The tumour-suppressor p53 has an integral role in cellular responses to DNA damage, but there is also substantial evidence that p53 deficiency facilitates reprogramming of differentiated cells.34 Moreover, p53 loss rescues epidermal stem cell function in telomerase-deficient mice.35 In K14-Snail; K14Cre;Trp53f/f mice, we found not only the tumour types observed in K14-Snail mice, but carcinosarcomas as well, which is an indication of greater plasticity observed through the combined loss of p53 and Snail overexpression. Our data suggest that the combination of Snail expression and loss of p53 is probably an important trigger for this tumour type that may also potentially need the accumulation of additional critical mutations. Besides the formation of carcinosarcomas in K14-Snail;K14Cre;Trp53f/f mice, tumour onset and lung metastasis were dramatically enhanced. The increase in lung metastases in this combinatorial model may also be due not only to a more rapid outgrowth of lung micrometastasis but also to lung nodules arising from the carcinosarcomas, which are a much more aggressive tumour than those formed by increased metastasis of SCCs.
In summary, our data show that expression of the transcriptional repressor Snail is involved in the onset and progression of tumour formation in skin at several different levels (see Summary model in Figure 6). At onset, Snail expression affects the in vivo proliferative capacity of keratinocytes leading to a block in the terminal differentiation of specific sub-populations of progenitors, such as Blimp-1 as direct target in sebocytes. We have demonstrated for the first time in vivo that Snail expression in addition to its role in EMT is also linked to the expansion of CD34+ stem cell populations in the skin through ex vivo clonogenic assays. In addition, as populations of non-terminally differentiated cells accumulate genetic mutations, for example, by aberrant activation of FoxM1, Snail appears to lead to intrinsic protection of these cells that allows their survival and further accumulation of genomic aberrations allowing the progression to carcinoma. At this stage, Snail’s widely reported in vitro function as inducer of EMT comes into play enabling the cells to invade and migrate, which eventually leads to metastasis.
Material and Methods
Tumour analysis
Experiments were done in accordance with the institutional guidelines regarding the care and use of laboratory animals. K14-Snail, K14Cre;Trp53f/f and K14-Snail;K14Cre;Trp53f/f mice were killed as soon as the spontaneous tumours reached 15 mm3 or sooner if they were suffering from tumour burden. Tumours and organs were either snap-frozen in liquid nitrogen for further analysis or fixed in 4% paraformaldehyde, processed and embedded in paraffin for histological studies. H&E or antibody staining on paraffin sections were carried out using standard procedures as described below. Tumours were scored and classified independently by two scientists, and their consensus is presented in the tables.

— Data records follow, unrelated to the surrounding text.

-- ==== Sys2Proof/Laws/KeepRx.lean ====
section
/-! SUPPORT. The operations of Machine/Rx.lean keep the queue and the form of memory. -/
namespace Sys2Proof.Machine

variable {s t : State}

theorem State.badLedger_keep (h : Keep s t) (hd : BitVec 512) {corrupt : State → State} (hc : ∀ u, Keep s u → Keep s (corrupt u)) :
    Keep s (t.badLedger hd corrupt).1 := by
  unfold State.badLedger
  dsimp only
  split
  · exact hc _ (State.drop_keep h _)
  · exact State.setStream_keep (State.drop_keep h _) _

theorem State.inRed_keep (h : Keep s t) (hd : BitVec 512) {f : Red → State × Bool} (hf : ∀ r, Keep s (f r).1) : Keep s (t.inRed hd f).1 := by
  unfold State.inRed
  split
  · exact h
  · split
    · exact h
    · dsimp only
      split
      · exact hf _
      · split <;> exact h

theorem State.addWords_keep (h : Keep s t) (a1 : Red) (a2 : Piece) (a3 : List (Nat × SkeinW)) : Keep s (State.addWords t a1 a2 a3).1 := by
  unfold State.addWords
  try dsimp only
  repeat' first | with_reducible assumption | split | with_reducible apply Keep.fold | with_reducible apply Keep.foldFst | with_reducible apply Keep.foldSnd | intro _ | with_reducible (refine Keep.upd ?_) | with_reducible (refine Keep.fst (by assumption) ?_) | with_reducible (refine Keep.snd (by assumption) ?_) | dsimp only

theorem State.contribRx_keep (h : Keep s t) (a1 : Packet) : Keep s (State.contribRx t a1).1 := by
  unfold State.contribRx
  try dsimp only
  repeat' first | with_reducible assumption | with_reducible apply State.setRed_keep | with_reducible apply State.corruptChunk_keep | with_reducible apply State.badLedger_keep | with_reducible apply State.inRed_keep | with_reducible apply State.addWords_keep | split | with_reducible apply Keep.fold | with_reducible apply Keep.foldFst | with_reducible apply Keep.foldSnd | intro _ | with_reducible (refine Keep.upd ?_) | with_reducible (refine Keep.fst (by assumption) ?_) | with_reducible (refine Keep.snd (by assumption) ?_) | dsimp only

theorem State.putStream_keep (h : Keep s t) (a1 : TRec) (a2 : List (Nat × Nat)) (a3 : Nat × Nat) (a4 : Nat) (a5 : List Byte) (a6 : Bool) : Keep s (State.putStream t a1 a2 a3 a4 a5 a6) := by
  unfold State.putStream
  try extract_lets
  repeat' first | with_reducible assumption | with_reducible apply State.mark_keep | with_reducible apply State.poisonRange_keep | with_reducible apply State.attachRow_keep | split | with_reducible apply Keep.fold | with_reducible apply Keep.foldFst | with_reducible apply Keep.foldSnd | intro _ | with_reducible (refine Keep.upd ?_) | with_reducible (refine Keep.memory ?_ (fun _ => ?_)) | with_reducible apply Memory.wf_wrBs | with_reducible apply Memory.wf_wrB | with_reducible apply Memory.wf_tset | with_reducible apply Memory.wf_tkeep | with_reducible apply TRec.retag_wf | with_reducible apply TRec.reshadow_wf | with_reducible apply TRec.fill_wf | with_reducible apply TRec.copyRow_wf | with_reducible apply TRec.putBlock_wf | with_reducible apply TRec.writeRow_wf | with_reducible apply Memory.wf_fold | with_reducible exact Memory.wf_nil | with_reducible (refine Keep.fst (by assumption) ?_) | with_reducible (refine Keep.snd (by assumption) ?_) | dsimp only

theorem State.arriveOvf_keep (h : Keep s t) (a1 : Nat) (a2 : TRec) (a3 : List (Nat × Nat)) : Keep s (State.arriveOvf t a1 a2 a3) := by
  unfold State.arriveOvf
  try extract_lets
  repeat' first | with_reducible assumption | with_reducible apply State.gradOvf_keep | split | intro _ | with_reducible (refine Keep.fst (by assumption) ?_) | with_reducible (refine Keep.snd (by assumption) ?_) | dsimp only

theorem State.gatherRx_keep (h : Keep s t) (a1 : Packet) : Keep s (State.gatherRx t a1).1 := by
  unfold State.gatherRx
  try dsimp only
  repeat' first | with_reducible assumption | with_reducible apply State.raiseFlag_keep | with_reducible apply State.setRed_keep | with_reducible apply State.sendChunk_keep | with_reducible apply State.corruptChunk_keep | with_reducible apply State.badLedger_keep | with_reducible apply State.putStream_keep | with_reducible apply State.arriveOvf_keep | split | intro _ | with_reducible (refine Keep.upd ?_) | with_reducible (refine Keep.fst (by assumption) ?_) | with_reducible (refine Keep.snd (by assumption) ?_) | dsimp only

theorem State.setP2P_keep (h : Keep s t) (a1 : P2P) : Keep s (State.setP2P t a1) := by
  unfold State.setP2P
  try extract_lets
  repeat' first | with_reducible assumption | split | intro _ | with_reducible (refine Keep.upd ?_) | with_reducible (refine Keep.fst (by assumption) ?_) | with_reducible (refine Keep.snd (by assumption) ?_) | dsimp only

theorem State.putPart_keep (h : Keep s t) (a1 : TRec) (a2 : Nat) (a3 : Nat) (a4 : Nat × Nat) (a5 : List Byte) (a6 : Bool) : Keep s (State.putPart t a1 a2 a3 a4 a5 a6) := by
  unfold State.putPart
  try extract_lets
  repeat' first | with_reducible assumption | with_reducible apply State.drop_keep | with_reducible apply State.writeRun_keep | split | intro _ | with_reducible (refine Keep.fst (by assumption) ?_) | with_reducible (refine Keep.snd (by assumption) ?_) | dsimp only

theorem State.putWindow_keep (h : Keep s t) (a1 : P2P) (a2 : TRec) (a3 : List (Nat × Nat)) (a4 : Nat × Nat) (a5 : Nat) (a6 : List Byte) (a7 : Bool) : Keep s (State.putWindow t a1 a2 a3 a4 a5 a6 a7).1 := by
  unfold State.putWindow
  try dsimp only
  repeat' first | with_reducible assumption | with_reducible apply State.drop_keep | with_reducible apply State.putStream_keep | with_reducible apply State.putPart_keep | split | with_reducible apply Keep.fold | with_reducible apply Keep.foldFst | with_reducible apply Keep.foldSnd | intro _ | with_reducible (refine Keep.upd ?_) | with_reducible (refine Keep.fst (by assumption) ?_) | with_reducible (refine Keep.snd (by assumption) ?_) | dsimp only

theorem State.p2pRx_keep (h : Keep s t) (a1 : Packet) : Keep s (State.p2pRx t a1).1 := by
  unfold State.p2pRx
  try dsimp only
  repeat' first | with_reducible assumption | with_reducible apply State.failAttempt_keep | with_reducible apply State.badLedger_keep | with_reducible apply State.setP2P_keep | with_reducible apply State.putWindow_keep | split | intro _ | with_reducible (refine Keep.upd ?_) | with_reducible (refine Keep.fst (by assumption) ?_) | with_reducible (refine Keep.snd (by assumption) ?_) | dsimp only

theorem State.p2pSend_keep (h : Keep s t) (a1 : P2P) : Keep s (State.p2pSend t a1) := by
  unfold State.p2pSend
  try extract_lets
  repeat' first | with_reducible assumption | with_reducible apply State.lsSendAll_keep | with_reducible apply State.setP2P_keep | split | intro _ | with_reducible (refine Keep.upd ?_) | with_reducible (refine Keep.fst (by assumption) ?_) | with_reducible (refine Keep.snd (by assumption) ?_) | dsimp only

theorem execLsDataRx_keep (h : Keep s t) (a1 : Frame) : Keeps s (execLsDataRx a1 t) := by
  unfold execLsDataRx
  try dsimp only
  repeat' first | with_reducible assumption | with_reducible apply State.acceptIf_keep | with_reducible apply State.contribRx_keep | with_reducible apply State.gatherRx_keep | with_reducible apply State.p2pRx_keep | with_reducible (refine Keeps.of ?_) | with_reducible exact Keeps.fault _ | split | intro _ | with_reducible (refine Keep.fst (by assumption) ?_) | with_reducible (refine Keep.snd (by assumption) ?_) | dsimp only

theorem State.signal_keep (h : Keep s t) (f : Frame) (kind : Nat) {handle : State → Packet → State × Bool}
    (hh : ∀ u p, Keep s u → Keep s (handle u p).1) : Keep s (t.signal f kind handle) := by
  unfold State.signal
  split
  · exact State.acceptIf_keep h f hh
  · exact h

theorem execRaise_keep (h : Keep s t) (a1 : Frame) : Keeps s (execRaise a1 t) := by
  unfold execRaise
  try extract_lets
  repeat' first | with_reducible assumption | with_reducible apply State.raiseFlag_keep | with_reducible apply State.signal_keep | with_reducible (refine Keeps.of ?_) | with_reducible exact Keeps.fault _ | split | intro _ | with_reducible (refine Keep.fst (by assumption) ?_) | with_reducible (refine Keep.snd (by assumption) ?_) | dsimp only

theorem execClimb_keep (h : Keep s t) (a1 : Frame) : Keeps s (execClimb a1 t) := by
  unfold execClimb
  try extract_lets
  repeat' first | with_reducible assumption | with_reducible apply State.setRed_keep | with_reducible apply State.inRed_keep | with_reducible apply State.signal_keep | with_reducible (refine Keeps.of ?_) | with_reducible exact Keeps.fault _ | split | intro _ | with_reducible (refine Keep.fst (by assumption) ?_) | with_reducible (refine Keep.snd (by assumption) ?_) | dsimp only

theorem execShareEnd_keep (h : Keep s t) (a1 : Frame) : Keeps s (execShareEnd a1 t) := by
  unfold execShareEnd
  try dsimp only
  repeat' first | with_reducible assumption | with_reducible apply State.takeEnd_keep | with_reducible apply State.inRed_keep | with_reducible apply State.setP2P_keep | with_reducible apply State.signal_keep | with_reducible (refine Keeps.of ?_) | with_reducible exact Keeps.fault _ | split | intro _ | with_reducible (refine Keep.upd ?_) | with_reducible (refine Keep.fst (by assumption) ?_) | with_reducible (refine Keep.snd (by assumption) ?_) | dsimp only

theorem State.earlyGrant_keep (h : Keep s t) (a1 : Nat) (a2 : Nat) (a3 : Nat) : Keep s (State.earlyGrant t a1 a2 a3) := by
  unfold State.earlyGrant
  try extract_lets
  repeat' first | with_reducible assumption | split | intro _ | with_reducible (refine Keep.upd ?_) | with_reducible (refine Keep.fst (by assumption) ?_) | with_reducible (refine Keep.snd (by assumption) ?_) | dsimp only

theorem execGrant_keep (h : Keep s t) (a1 : Frame) : Keeps s (execGrant a1 t) := by
  unfold execGrant
  try dsimp only
  repeat' first | with_reducible assumption | with_reducible apply State.setRed_keep | with_reducible apply State.flushPiece_keep | with_reducible apply State.inRed_keep | with_reducible apply State.p2pSend_keep | with_reducible apply State.signal_keep | with_reducible apply State.earlyGrant_keep | with_reducible (refine Keeps.of ?_) | with_reducible exact Keeps.fault _ | split | intro _ | with_reducible (refine Keep.upd ?_) | with_reducible (refine Keep.fst (by assumption) ?_) | with_reducible (refine Keep.snd (by assumption) ?_) | dsimp only

theorem execAnchorReport_keep (h : Keep s t) (a1 : Frame) : Keeps s (execAnchorReport a1 t) := by
  unfold execAnchorReport
  try dsimp only
  repeat' first | with_reducible assumption | with_reducible apply State.acceptIf_keep | with_reducible apply State.takeReport_keep | with_reducible apply State.takeSound_keep | with_reducible apply State.inRed_keep | with_reducible (refine Keeps.of ?_) | with_reducible exact Keeps.fault _ | split | intro _ | with_reducible (refine Keep.upd ?_) | with_reducible (refine Keep.fst (by assumption) ?_) | with_reducible (refine Keep.snd (by assumption) ?_) | dsimp only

Human tumour biopsies were obtained from surgical excisions of the affected areas at the Department of Dermatology, University of Cologne, Cologne, Germany. The patients signed the informed consent from the Department of Dermatology, University of Cologne, approved by the Institutional Commission of Ethics (Az.08-144). The study was conducted according to the Declaration of Helsinki Principles. The tumour data set contain 30 BCCs, 6 poroma/porocarcinomas, 4 sebaceous gland carcinomas and 2 trichoblastomas. In addition, we stained four microcystic adnex carcinomas, three melanomas and two trichoepitheliomas, which all turned out to be Snail negative.
Carcinogenesis protocols
Experiments were done in accordance with the institutional guidelines regarding the care and use of laboratory animals. For two-stage chemical carcinogenesis, we shaved the backs of 8-week-old mice using a Wella Contoura hair clipper (Wella, Bio Services, Uden, The Netherlands) and treated them 2 days later with a single application of DMBA (25 μg in 200 μl acetone) (Sigma, Diegem, Belgium; cat. no. D-3254). One week later, we started biweekly applications of TPA (200 μl of 10−4 M solution in acetone) (Fluka cat. no. 79346) for 12 weeks. We visually examined the mice weekly. Mice were shaved in week 3 and week 6 (before papilloma formation) to allow better distribution of the chemicals on the skin. Ten WT and ten Snail transgenic littermates were treated with the DMBA/TPA protocol. Another five mice got only DMBA treatment and were treated further only with the vehicle, acetone. In addition, eight mice were treated with DMBA two times per week for 8 weeks. Two WT mice and two K14-Snail transgenic mice were treated with acetone both at the initiation step and in the subsequent promotion steps. Tumours and organs were processed as described above.
Immunohistochemistry
Tumours and organs were isolated and fixed overnight in 4% paraformaldehyde solution, processed and cut into 6-μm sections. For histology, samples were stained with H&E. For immunohistochemical staining, antigen retrieval was done in citrate buffer and endogenous peroxidases were blocked with 3% H2O2. The sections were incubated with primary antibodies and stained with biotin-conjugated secondary antibodies followed by Streptavidin-HRP (substrate development with DAB) or Streptavidin Alexa Fluor. When necessary, the signal was amplified using the Tyramide Signal Amplification (TSA) kit (Perkin Elmer, Zaventem, Belgium).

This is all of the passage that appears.